Il mare canta la sua eterna nenia, assonnato e placido. Figure aliene e pacchiane invadono la spiaggia, coi loro grandi borsoni colorati. Un bambino gioca scavando la sabbia, rapito nell’estasi della materia e dell’invenzione.
Al bar tribù di ragazzi carichi pieni di energia intrecciano amori immaturi come ciuffi di alghe verdi straccate dal mare.
Un vecchio sta immobile al sole e anziane signore chiacchierano tra loro.
Ci guardano i monti martiri del marmo. Osservano il mare, accarezzano il cielo.
Come ombre passano i figli sfortunati di questo mondo ingiusto, in cerca di un po’ della nostra abbondanza. Coloro che nacquero dal lato sbagliato d’un confine o d’un sistema.
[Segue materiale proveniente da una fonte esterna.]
-- ==== Sys2Proof/Decode.lean ====
section
/-! DEFINITION. The decoder and the encoder: command words (R67, R68, R70), the sequencer's selector (R69) and the
operand layouts of the datapath functions (R60, R61, R66). Decoding is total and rejects by name. -/

namespace Sys2Proof

/-- Why a selection is no operation. -/
inductive Reject where
  /-- `op` is 0x0, 0x3 or 0x7 to 0xF (R70 (a)). -/
  | reservedOp
  /-- `rsv` is not 0b00 (R70 (b)). -/
  | reservedBits
  /-- `idx` is not 0 with INIT or CHKLEN (R70 (c)). -/
  | indexNotZero
  /-- The selector is neither 0b010 nor 0b011: the loader agent has no step (R69). -/
  | noLoaderStep
deriving DecidableEq, Repr

/-- The five command operations (R67). -/
inductive CmdOp where
  | init
  | read
  | chklen
  | chknz
  | chkrt
deriving DecidableEq, Repr

/-- One row of the command table of R67. -/
structure CmdRow where
  pattern : CmdWord
  mask : CmdWord
  op : CmdOp
deriving DecidableEq, Repr

/-- The command rows of R67, their `match` and `mask` columns. -/
def cmdRows : List CmdRow :=
  [ { pattern := 0x1000#16, mask := 0xFFFF#16, op := .init },
    { pattern := 0x2000#16, mask := 0xFC00#16, op := .read },
    { pattern := 0x4000#16, mask := 0xFFFF#16, op := .chklen },
    { pattern := 0x5000#16, mask := 0xFC00#16, op := .chknz },
    { pattern := 0x6000#16, mask := 0xFC00#16, op := .chkrt } ]

/-- "A word `w` selects the row with `(w AND mask) = match`" (R67). -/
def CmdRow.selects (r : CmdRow) (w : CmdWord) : Bool := w &&& r.mask == r.pattern

/-- `idx = w[9:0]`, unsigned, used as it stands (R68). -/
def idxField (w : CmdWord) : Idx := w.extractLsb' 0 10

/-- `op = w[15:12]` (R67). -/
def opField (w : CmdWord) : BitVec 4 := w.extractLsb' 12 4

/-- `rsv = w[11:10]` (R67). -/
def rsvField (w : CmdWord) : BitVec 2 := w.extractLsb' 10 2

/-- The operation of a row, its index operand taken from the word. -/
def CmdOp.build (op : CmdOp) (idx : Idx) : Instr :=
  match op with
  | .init => .init
  | .read => .read idx
  | .chklen => .chklen
  | .chknz => .chknz idx
  | .chkrt => .chkrt idx

/-- Is `op` one of the five operation numbers of R67? -/
def opKnown (op : BitVec 4) : Bool := op == 1 || op == 2 || op == 4 || op == 5 || op == 6

/-- The clause of R70 a word that selects no row falls under. -/
def rejectReason (w : CmdWord) : Reject :=
  if opKnown (opField w) = false then .reservedOp
  else if rsvField w ≠ 0 then .reservedBits
  else .indexNotZero

/-- A command word to its operation (R67, R70 (a) to (c)). R70 (d), a test command while `TEST_EN = false`, is
checked where the command is performed. -/
def decodeCommand (w : CmdWord) : Except Reject Instr :=
  match cmdRows.find? (fun r => r.selects w) with
  | some r => .ok (r.op.build (idxField w))
  | none => .error (rejectReason w)

/-- The loader agent's step the selector selects (R69). -/
def decodeSequencer (sel : Sel) : Except Reject Instr :=
  if sel = 0b010#3 then .ok .step
  else if sel = 0b011#3 then .ok .finish
  else .error .noLoaderStep

/-- The `n` bytes of a number, least significant first (R43, R60). -/
def leBytes : Nat → Nat → List Byte
  | 0, _ => []
  | n + 1, v => BitVec.ofNat 8 v :: leBytes n (v / 256)

/-- The number a byte sequence spells, least significant byte first: the sum of `B[n] * 2^(8n)` (R43). -/
def leNat : List Byte → Nat
  | [] => 0
  | b :: bs => b.toNat + 256 * leNat bs

/-- A datapath operand to the function applied to it: the bytes of format LIMB or REC, or the four limb fields of
format REC (R60, R61, R66). Every operand is legal (R71). -/
def decodeDatapath : Datapath → Instr
  | .le64 v => .le64 (leBytes 8 v.toNat)
  | .chunk w => .chunk (leBytes 32 w.toNat)
  | .fromraw w => .fromraw (w.extractLsb' 0 64) (w.extractLsb' 64 64) (w.extractLsb' 128 64) (w.extractLsb' 192 64)

/-- The decoder: total, rejecting by name. -/
def decode : Selection → Except Reject Instr
  | .command w => decodeCommand w
  | .sequencer sel => decodeSequencer sel
  | .datapath d => .ok (decodeDatapath d)

/-- The command word with the given `op` and `idx` and `rsv = 0b00` (R67). -/
def cmdWord (op : BitVec 4) (idx : Idx) : CmdWord := op ++ 0b00#2 ++ idx

/-- The bits of a well-formed operation, from the same tables: R67 for commands, R69 for the loader's steps, R60 and
R61 for the datapath operands. -/
def encode : Instr → Selection
  | .le64 bytes => .datapath (.le64 (BitVec.ofNat 64 (leNat bytes)))
  | .chunk bytes => .datapath (.chunk (BitVec.ofNat 256 (leNat bytes)))
  | .fromraw a b c d => .datapath (.fromraw (d ++ c ++ b ++ a))
  | .init => .command (cmdWord 0x1 0)
  | .read idx => .command (cmdWord 0x2 idx)
  | .step => .sequencer 0b010#3
  | .finish => .sequencer 0b011#3
  | .chklen => .command (cmdWord 0x4 0)
  | .chknz idx => .command (cmdWord 0x5 idx)
  | .chkrt idx => .command (cmdWord 0x6 idx)

/-- The selection a table row of `nbits` bits and value `w` stands for: 16 bits are a command word, up to 8 bits the
3-bit selector, 64 bits an operand of LE64, 256 bits a record, which the table lists for CHUNK and for FROMRAW alike
(R66) and which is read as CHUNK's operand (log entry 20). -/
def selectTableWord (nbits w : Nat) : Option Selection :=
  if nbits = 16 then (if w < 2 ^ 16 then some (.command (BitVec.ofNat 16 w)) else none)
  else if nbits = 3 ∨ nbits = 8 then (if w < 2 ^ 3 then some (.sequencer (BitVec.ofNat 3 w)) else none)
  else if nbits = 64 then (if w < 2 ^ 64 then some (.datapath (.le64 (BitVec.ofNat 64 w))) else none)
  else if nbits = 256 then (if w < 2 ^ 256 then some (.datapath (.chunk (BitVec.ofNat 256 w))) else none)
  else none

/-- What the decoder reads from an opcode-table word. -/
def decodeTableWord (nbits w : Nat) : Option Instr :=
  (selectTableWord nbits w).bind fun sel => (decode sel).toOption

end Sys2Proof
end

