-- ==== Sys2Proof/Laws/Pseudo.lean ====
section
/-! SUPPORT. What the pseudo-operations do, one step at a time, and a pass of checks that all leave one state. -/

namespace Sys2Proof.Machine

variable {s t u : State}

theorem loaderRun_of_not_enabled (n : Nat) (h : s.loaderEnabled = false) : loaderRun n s = .next s := by
  cases n with
  | zero => rfl
  | succ n => simp [loaderRun, h]

theorem loaderRun_of_next (n : Nat) (h : s.loaderEnabled = true) (hm : loaderMove s = .next t) :
    loaderRun (n + 1) s = loaderRun n t := by simp [loaderRun, h, hm]

theorem loaderMove_of_step (h : s.sel = 0b010#3) : loaderMove s = exec .step s := by
  simp [loaderMove, decodeSequencer, h]

theorem loaderMove_of_finish (h : s.sel = 0b011#3) : loaderMove s = exec .finish s := by
  simp [loaderMove, decodeSequencer, h]

theorem load_of_next (h : exec .init s = .next t) : load s = loaderRun (t.plat.nRec + 1) t := by simp [load, h]

theorem answered_of_answer {g : Gated} (h : exec g.toInstr s = .next t) (hw : t.waits t.requester = false) :
    answered g s = .next t := by simp [answered, h, hw]

theorem answered_of_hold {g : Gated} (h : exec g.toInstr s = .next t) (hw : t.waits t.requester = true)
    (hr : loaderRun (t.plat.nRec + 1) t = .next u) : answered g s = poll t.requester u := by
  simp [answered, h, hw, hr]

theorem runChecks_cons {g : Gated} {rest : List Gated} {failing : Option Gated} (h : answered g s = .next t)
    (hr : runChecks rest t = .next (u, failing)) :
    runChecks (g :: rest) s = .next (u, if t.passed then failing else some g) := by simp [runChecks, h, hr]

/-- A pass of checks that change nothing but what is delivered names the first that fails. -/
theorem runChecks_find {checks : List Gated} {delivers : Gated → Output} {fails : Gated → Bool}
    (ha : ∀ g ∈ checks, ∀ o, answered g (s.emit o) = .next (s.emit (delivers g)))
    (hf : ∀ g ∈ checks, (s.emit (delivers g)).passed = !fails g) (o : Output) :
    ∃ o', runChecks checks (s.emit o) = .next (s.emit o', checks.find? fails) := by
  induction checks generalizing o with
  | nil => exact ⟨o, rfl⟩
  | cons g rest ih =>
    obtain ⟨o', hr⟩ := ih (fun g hg => ha g (List.mem_cons_of_mem _ hg)) (fun g hg => hf g (List.mem_cons_of_mem _ hg))
      (delivers g)
    refine ⟨o', (runChecks_cons (ha g List.mem_cons_self o) hr).trans ?_⟩
    rw [hf g List.mem_cons_self, List.find?_cons]
    cases fails g <;> rfl

end Sys2Proof.Machine
end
La brezza culla i miei pensieri mentre io, spettatore distratto, scruto una nuvola altissima. Sembra non dover mutare mai, come una pennellata nel cielo. Invece è effimera come l’attimo che chiamiamo felicità.
Marino
Lo sbruffo del mare
che dà forma a volti e scogliere
battuti dal vento
sempre ti fu compagno.
Una faro, quella luce
di poppa, verso il silenzio
gelido delle notti di mare.
Le tempeste tremende di morte
tra le lotte della vita
non furono che zuffe di bimbi.
Anco se la testa ‘un è più al vento,
le mane ‘un en più al timone,
la tu anima bamboretta
naviga ora nell’oceano
della pace di Dio.
[A mio nonno, Marino Levantini, medaglia d’oro di lunga navigazione]
29/06/2009
Fu un lampo nella notte, un istante che cambiò il destino. L’aria si fece rossa, e le nuvole bruciarono a lungo. Tanfo di fuliggine, pianto di sirene. Il drago consumava il suo orrido pasto. Come riuscì a ingoiare così tante vite in così poco tempo?
La notte era nera come una tomba, senza stelle a consolare Viareggio. Un fumo denso e spesso nascondeva il cielo.
-Cosa è stato?-
-Hai sentito?-
-Guarda là!-
-Ma che succede?!-
Elicotteri, uomini catarifrangenti.
-Tornate a casa subito, e non uscite! –
-Da qui non si può passare: c’è stato un grave incidente.-
Tu chiamalo incidente! Le notizie si inseguono, rotolano come pietre dalla montagna. Acquistano forza, crescono di pari passo al numero dei morti. Qualcuno non si trova più. Vapore, cenere, come chi passa per il crematorio.
C’era un cancello di ferro, lungo i binari. Un grande, robusto cancello, per molti metri nel muro della ferrovia. In parte si è fuso.
-La linea è interrotta, un treno è deragliato.-
Le case bruciano e, con esse, i loro abitanti.
Le preghiere si alternano al pianto. In molte lingue, uomini piccoli come bambini chiamano Dio, implorano Allah.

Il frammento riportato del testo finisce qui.